The Hare With Amber Eyes


Here’s our latest review, by Robert Moyer of Winston-Salem, whose interests are as wide-ranging as his talents.

The Hare with Amber Eyes: A Family's Century of Art and Loss

By Robert Moyer

THE HARE WITH AMBER EYES: A Family’s Century of Art and Loss. By Edmund De Waal, Farrar, Straus and Giroux. 351 pages. $26.

In the London hallway of potter and author Edmund De Waal, a brass vitrine on a mahogany base holds 264 netsuke, small, carved objects that once served as toggles at the ends of strings that held bags or boxes on a kimono sash.  In mid-century France, these humble objects — a hare with amber eyes, a beggar, two wrestlers — became objets d’art, as japonisme swept through Paris.  They entered the extensive collection of Charles Ephrussi, a scion of  the dynastic financial family from Russia, whose empire reached from Odessa to the Hotel Ephrussi on rue de Monceau to the Palais Ephrussi on Vienna’s Ringstrasse, large dwellings that housed treasures of art, old masters, Monets,  Renoirs —  and Jews with coats of arms.  Charles’ netsuke sat among all that art. 

Proust used Charles as a model for Swann in his novels; the Viennese Ephrussis were held up for diminution in countless anti-Semitic novels.  Charles sent the netsuke to his cousin Viktor in Vienna as a wedding present; there, they were relegated to his young wife Emmy’s (De Waal’s great-grandmother) dressing room, far from the gold plates, the sterling silver and the grand art of the Hotel Ephrussi.

Now, they are the only remnant of the Ephrussi family empire. This book tells their story, one teeming with complexity, so varied that even De Waal, as he nears the end of his search, gets confused:  “I no longer know if this book is about my family, or memory, or myself, or is still a book about small Japanese things.” 

 Delightfully, it is all those things, and more.  In De Waal’s hands and words, the netsuke are “small, tough explosions of exactitude,” artifacts that touch off sparks of immediacy in the history of his family, of an era.  We follow the vitrine up the stairs into Charles’s apartment, where his friends, perhaps Proust, perhaps Renoir, take out the small objects and comment upon their sensuality, their eroticism.  Later, in Emmy’s dressing room far from the French haute monde, they lose their japonisme, as the maid Anna opens the vitrine and lets the children play with them while their mother dresses.  Sometimes Emmy will “…start a story for her children about the elderly driver, the flower-seller and the student.”

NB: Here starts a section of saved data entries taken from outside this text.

-- ==== Sys2Proof/Machine/Memory.lean ====
section
/-! DEFINITION. Memory: the physical map, translation, the granule classifier, the directory's view of lines, poison,
and the performance of accesses (08 R223 to R239; 13; 17 R453 to R458). -/

namespace Sys2Proof.Machine

open Sys2Proof

/-! Physical memory (13 R522). Host memory lies above 2^64 in the model's one address space. -/

/-- Where host memory begins. -/
def hostBase : Nat := 2 ^ 64

/-- A memory channel by package number. -/
inductive Channel where
  | hbm (n : Nat)
  | ddr (c : Nat)
  deriving DecidableEq, Repr

/-- The channel in whose range a device physical address lies (13 Table 13.7). -/
def channelOf (pa : Nat) : Option Channel :=
  if pa < 2 ^ 40 then some (.hbm (pa / 2 ^ 31))
  else if 2 ^ 40 ≤ pa ∧ pa < 2 ^ 40 + 16 * 2 ^ 38 then some (.ddr ((pa - 2 ^ 40) / 2 ^ 38))
  else none

/-- The address holds memory: its channel is fitted, and reaches so far (00 R2; 13 R522). -/
def State.hasMemory (s : State) (pa : Nat) : Bool :=
  match channelOf pa with
  | some (.hbm _) => true
  | some (.ddr c) => decide ((pa - 2 ^ 40) % 2 ^ 38 < s.ddr.toList.getD c 0)
  | none => false

/-- The firmware region: the top 256 MiB of HBM4 channel 0 (13 R522; 19 R484). -/
def inFirmware (pa : Nat) : Bool := decide (2 ^ 31 - 2 ^ 28 ≤ pa) && decide (pa < 2 ^ 31)

/-- The home die of an address (13 R318). -/
def homeDie (key : Nat) : Nat :=
  match channelOf key with
  | some (.hbm n) => n / 128
  | some (.ddr c) => c / 4
  | none => Config.hostDie

/-- A partition by number. -/
def State.part (s : State) (p : Nat) : Option Part := s.parts.find p

/-- An address lies in the channels of a partition (13 R522; 16 R398; 17 R454). -/
def Part.holds (p : Part) (pa : Nat) : Bool :=
  match channelOf pa with
  | some (.hbm n) => p.hbmch.testBit n
  | some (.ddr c) => p.ddrch.testBit c
  | none => false

/-- It lies there outside the firmware region, which is reserved (19 R484; log 115). -/
def Part.owns (p : Part) (pa : Nat) : Bool := p.holds pa && !inFirmware pa

/-- The bytes of memory at a key. -/
def State.bytesAt (s : State) (key n : Nat) : List Byte := s.mem.readN key n

/-- The 16-byte blocks that a range touches (19 R479). -/
def blocksOf (key n : Nat) : List Nat := (List.range ((key % 16 + n + 15) / 16)).map (fun i => key / 16 + i)

/-- Some block of a range is poisoned. -/
def State.poisonIn (s : State) (key n : Nat) : Bool := (blocksOf key n).any (fun b => s.poison.contains b)

/-- The device gives up its modified copy of a line, as clean as it can be: under viral it writes no data to host memory, and
keeps what it holds modified (19 R482). -/
def State.keepsDirty (s : State) (line : Nat) : Bool := s.viral && decide (hostBase ≤ 128 * line)

/-- A write is kept from memory: viral holds and the place is host memory (19 R482). -/
def State.viralBlocks (s : State) (key : Nat) : Bool := s.viral && decide (hostBase ≤ key)

/-- Write bytes: blocks written whole lose their poison (19 R479). -/
def State.writeBytes (s : State) (key : Nat) (bs : List Byte) : State :=
  if s.viralBlocks key then s
  else
    { s with mem := s.mem.writeN key bs,
             poison := s.poison.filter (fun b => !(decide (key ≤ 16 * b) && decide (16 * b + 16 ≤ key + bs.length))) }

/-- Poisoned data is written: its blocks are poisoned. -/
def State.writePoison (s : State) (key n : Nat) : State :=
  if s.viralBlocks key then s else { s with poison := (blocksOf key n).foldl insertSorted s.poison }

/-! Translation (17 R453 to R457). -/

/-- What an access needs of a leaf (17 R454). -/
inductive Need where
  | read | write | both | fetch | clean
  deriving DecidableEq, Repr

/-- Bit fields of a page-table entry (17 Table 17.6). -/
def pteBit (e : Dword) (n : Nat) : Bool := e.getLsbD n

/-- FRAME as an address. -/
def pteFrame (e : Dword) : Nat := e.toNat / 2 ^ 16 % 2 ^ 36 * 2 ^ 16

/-- A reserved bit is set. -/
def pteReserved (e : Dword) : Bool := e.toNat / 2 ^ 52 != 0 || e.toNat / 2 ^ 10 % 2 ^ 6 != 0

/-- Bits below the index of a level. -/
def levelShift (level : Nat) : Nat := if level = 3 then 42 else if level = 2 then 29 else 16

/-- The index of a level in its table. -/
def levelIndex (level va : Nat) : Nat := va / 2 ^ levelShift level % (if level = 3 then 2 ^ 15 else 2 ^ 13)

/-- The address is canonical: bits [63:57] equal bit 56 (08 R225). -/
def canonicalVa (va : Nat) : Bool := va / 2 ^ 56 == 0 || va / 2 ^ 56 == 255

/-- The permissions of a leaf suffice. -/
def leafAllows (e : Dword) : Need → Bool
  | .read => pteBit e 2
  | .write => pteBit e 3
  | .both => pteBit e 2 && pteBit e 3
  | .fetch => pteBit e 4
  | .clean => true

/-- What a walk ends in: a leaf with its level and the address of its entry, or TRANSLATION; with `poison` when the
entry was poisoned (17 R454, R455). -/
inductive WalkEnd where
  | leaf (level : Nat) (e : Dword) (entry : Nat)
  | bad (poison : Bool)
  deriving DecidableEq, Repr

/-- A walk from the table at `base`, down the levels listed (17 R453). -/
def State.walkFrom (s : State) (va : Nat) : List Nat → Nat → WalkEnd
  | [], _ => .bad false
  | level :: rest, base =>
    let a := base + 8 * levelIndex level va
    if !s.hasMemory a then .bad false
    else if s.poisonIn a 8 then .bad true
    else
      let e : Dword := BitVec.ofNat 64 (natOfBytes (s.bytesAt a 8))
      if !pteBit e 0 || pteReserved e then .bad false
      else if pteBit e 1 then (if pteFrame e % 2 ^ levelShift level = 0 then .leaf level e a else .bad false)
      else if level = 1 then .bad false
      else s.walkFrom va rest (pteFrame e)

/-- The walk of a function's tables (17 R453). -/
def State.walkVa (s : State) (fn va : Nat) : WalkEnd :=
  s.walkFrom va [3, 2, 1] ((s.fn fn).root.toNat / 2 ^ 18 * 2 ^ 18)

/-- The cached entry that maps an address. -/
def TlbEntry.maps (t : TlbEntry) (die fn va : Nat) : Bool :=
  t.die == die && t.fn == fn && t.vpn == va % 2 ^ 57 / 2 ^ levelShift t.level

/-- The outcome of a translation: the place, a fault, a walk or a host translation to wait for. -/
inductive Xlat where
  | ok (key : Nat)
  | fault (c : Cause)
  | walk (page : Nat)
  | ats (page limit : Nat)
  | busy
  deriving DecidableEq, Repr

/-- The entry is about a piece of host memory of a function. -/
def AtsEntry.about (e : AtsEntry) (fn page : Nat) : Bool :=
  e.fn == fn && decide (e.page ≤ page) && decide (page < e.page + e.pages)

/-- The failure of a host translation that a waiter has to see. -/
def State.atsFailure (s : State) (fn page : Nat) (w : Waiter) : Option Cause :=
  s.ats.findSome? (fun e =>
    match e.st with
    | .failed c => if e.about fn page && e.waiters.contains w then some c else none
    | _ => none)

/-- The host translation of a piece, cached or under way. -/
def State.atsOf (s : State) (fn page : Nat) : Option AtsEntry :=
  s.ats.find? (fun e => e.about fn page && (match e.st with | .failed _ => false | _ => true))

/-- A host leaf's address, translated for a waiter under 17 R457; the leaf has `limit` pieces of 4 KiB. -/
def State.translateHost (s : State) (fn : Nat) (w : Waiter) (need : Need) (addr limit : Nat) : Xlat :=
  let page := addr / 4096
  if !(s.fn fn).atsOn then .fault .permission
  else
    match s.atsFailure fn page w, s.atsOf fn page with
    | some c, _ => .fault c
    | none, none => .ats page limit
    | none, some e =>
      match e.st with
      | .granted frame rd wr =>
        let ok := match need with
          | .read => rd | .write => wr | .both => rd && wr | .fetch => rd | .clean => true
        if ok then .ok (hostBase + (frame + (page - e.page)) * 4096 + addr % 4096)
        else if (s.fn fn).priFailed then .fault .permission
        else if (s.fn fn).priOn then .ats page limit
        else .fault .translation
      | _ => if e.waiters.contains w then .busy else .ats page limit
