/-- ATS_COMPLETION: a grant is cached at the size that the host returns, in 4 KiB pieces, up to the leaf's (17 R457). -/
def execAtsCompletion (fn page : Nat) (answer : AtsAnswer) (s : State) : Host.Outcome State Fault Refusal :=
  .next (match s.atsOf fn page with
    | some e =>
      if e.st = .requested then
        (match answer with
         | .grant frame size rd wr =>
           let n := Nat.max 1 (Nat.min size e.limit)
           s.setAts fn page { e with page := page / n * n, pages := n, st := .granted (frame / n * n) rd wr, waiters := [] }
         | .deny => s.turnAts e (s.needsPri fn)).wake
      else s
    | none => s)

/-- A Page Request that had to wait is sent (17 R457). -/
def State.sendPage (s : State) (fn : Nat) : State :=
  match s.ats.find? (fun e => e.fn == fn && e.st == .toPage), s.pageState fn with
  | some e, .paging => s.turnAts e .paging
  | _, _ => s

/-- PRI_RESPONSE (17 R457). -/
def execPriResponse (fn page : Nat) (answer : PriAnswer) (s : State) : Host.Outcome State Fault Refusal :=
  .next (match s.atsOf fn page with
    | some e =>
      if e.st = .paging then
        ((match answer with
          | .success => s.turnAts e .requested
          | .invalidRequest => s.turnAts e (.failed .translation)
          | .responseFailure => (s.turnAts e (.failed .permission)).modFn fn (fun x => { x with priFailed := true })).sendPage
            fn).wake
      else s
    | none => s)

/-- Some access under way goes to a frame of host memory: one of a lane, or of a reservation-table entry. -/
def State.usesFrame (s : State) (frame n : Nat) : Bool :=
  let hit (a : Nat) : Bool := decide (hostBase + frame * 4096 ≤ a) && decide (a < hostBase + (frame + n) * 4096)
  s.ops.any (fun e => e.2.todo.any (fun a => a.space == .phys && hit a.addr)) ||
  s.entries.any (fun e =>
    match e.2.kind with
    | .pass p => !p.scratchB && !e.2.granted && p.phys.any hit
    | .mldMem false as | .mstMem false as | .table _ _ as => as.any hit
    | _ => false)

/-- ATS_INVALIDATE: matching entries go; the completion follows once the accesses that used them are performed. Up to 32
invalidations are outstanding (17 R458). -/
def execAtsInvalidate (fn page pages : Nat) (s : State) : Host.Outcome State Fault Refusal :=
  let gone (e : AtsEntry) : Bool := e.fn == fn && decide (e.page < page + pages) && decide (page < e.page + e.pages) &&
    (match e.st with | .granted _ _ _ => true | _ => false)
  let frames := s.ats.filterMap (fun e => match e.st with | .granted f _ _ => if gone e then some (f, e.pages) else none | _ => none)
  .next (if 32 ≤ s.atsInvals.length then s
    else { s with ats := s.ats.filter (fun e => !gone e), atsInvals := s.atsInvals ++ [⟨fn, frames⟩] })

/-- Invalidate Completions are returned (17 R458). -/
def State.answerInvals (s : State) : State :=
  let (left, done) := s.atsInvals.partition (fun i => i.frames.any (fun f => s.usesFrame f.1 f.2))
  { s with atsInvals := left, atsDone := s.atsDone ++ done.map (fun i => i.fn) }

end Sys2Proof.Machine
end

So the author, too, tells his stories, looking out the same window as Emmy, looking into documents, handling the netsuke.  He draws upon his background as a potter:  “Touch tells you what you need to know: it tells you about yourself.”  As he traces the path of the netsuke, armed with only a few family letters and documents, he reveals so much more.  Reading the anti-Semitic descriptions of his family both in Paris and Vienna, he is nauseated, “…as if a vitrine is opened and each of them is taken out and held up for abuse.” After WWI the family loses enough to make them count what was once countless, to worry for the first time about possessions. Up until the arrival of the Third Reich on the Ringstrasse in 1938, De Wall says, “The real keeps slipping out of my hands.”  He does not understand “what it means to be part of an assimilated, acculturated Jewish family.”  The Ephrussi family “are so perfectly assimilated they have disappeared into Vienna.” 

Until the Nazis arrive at the door, and within hours take the house, the art, and shortly, the bank.  The author’s grandmother helps her mother and father escape with nothing.  Everything of value is gone.  And the netsuke? After the war, Anna, the maid, gives De Waal’s grandmother the 264 netsuke.  “They (the Nazis) didn’t notice the little figures. So I just took them.  And I put them in my mattress and I slept on them.”  De Waal characterizes Anna’s act as the greatest care they have ever had — Japanese objects owned by a Jewish family hidden in an Austrian mattress.  Each object  saved is “a resistance against the news, a story recalled….”  Anna disappears,  and the netsuke go with De Waal’s great-uncle Iggy to Japan, where they become objets d’art once again, and the beginning of the author’s relationship with them and his uncle. 

 As he visits through the years, the narrative becomes a travelogue of sorts, as De Waal explores his families’ history of living as Russians in Vienna, as Austrians in Japan, as Dutch in England.  An account of the Holocaust, a rumination on loss and possession, a memoir, a treatise on art, De Waal melds the book’s many strands into something greater than their sum — a tremendous story.

 “Objects have always been carried, sold, bartered, stolen, retrieved and lost,” says De Waal near his conclusion. “It is how you tell their stories that matters.”  De Waal tells the story of the netsuke well, and in a way that matters.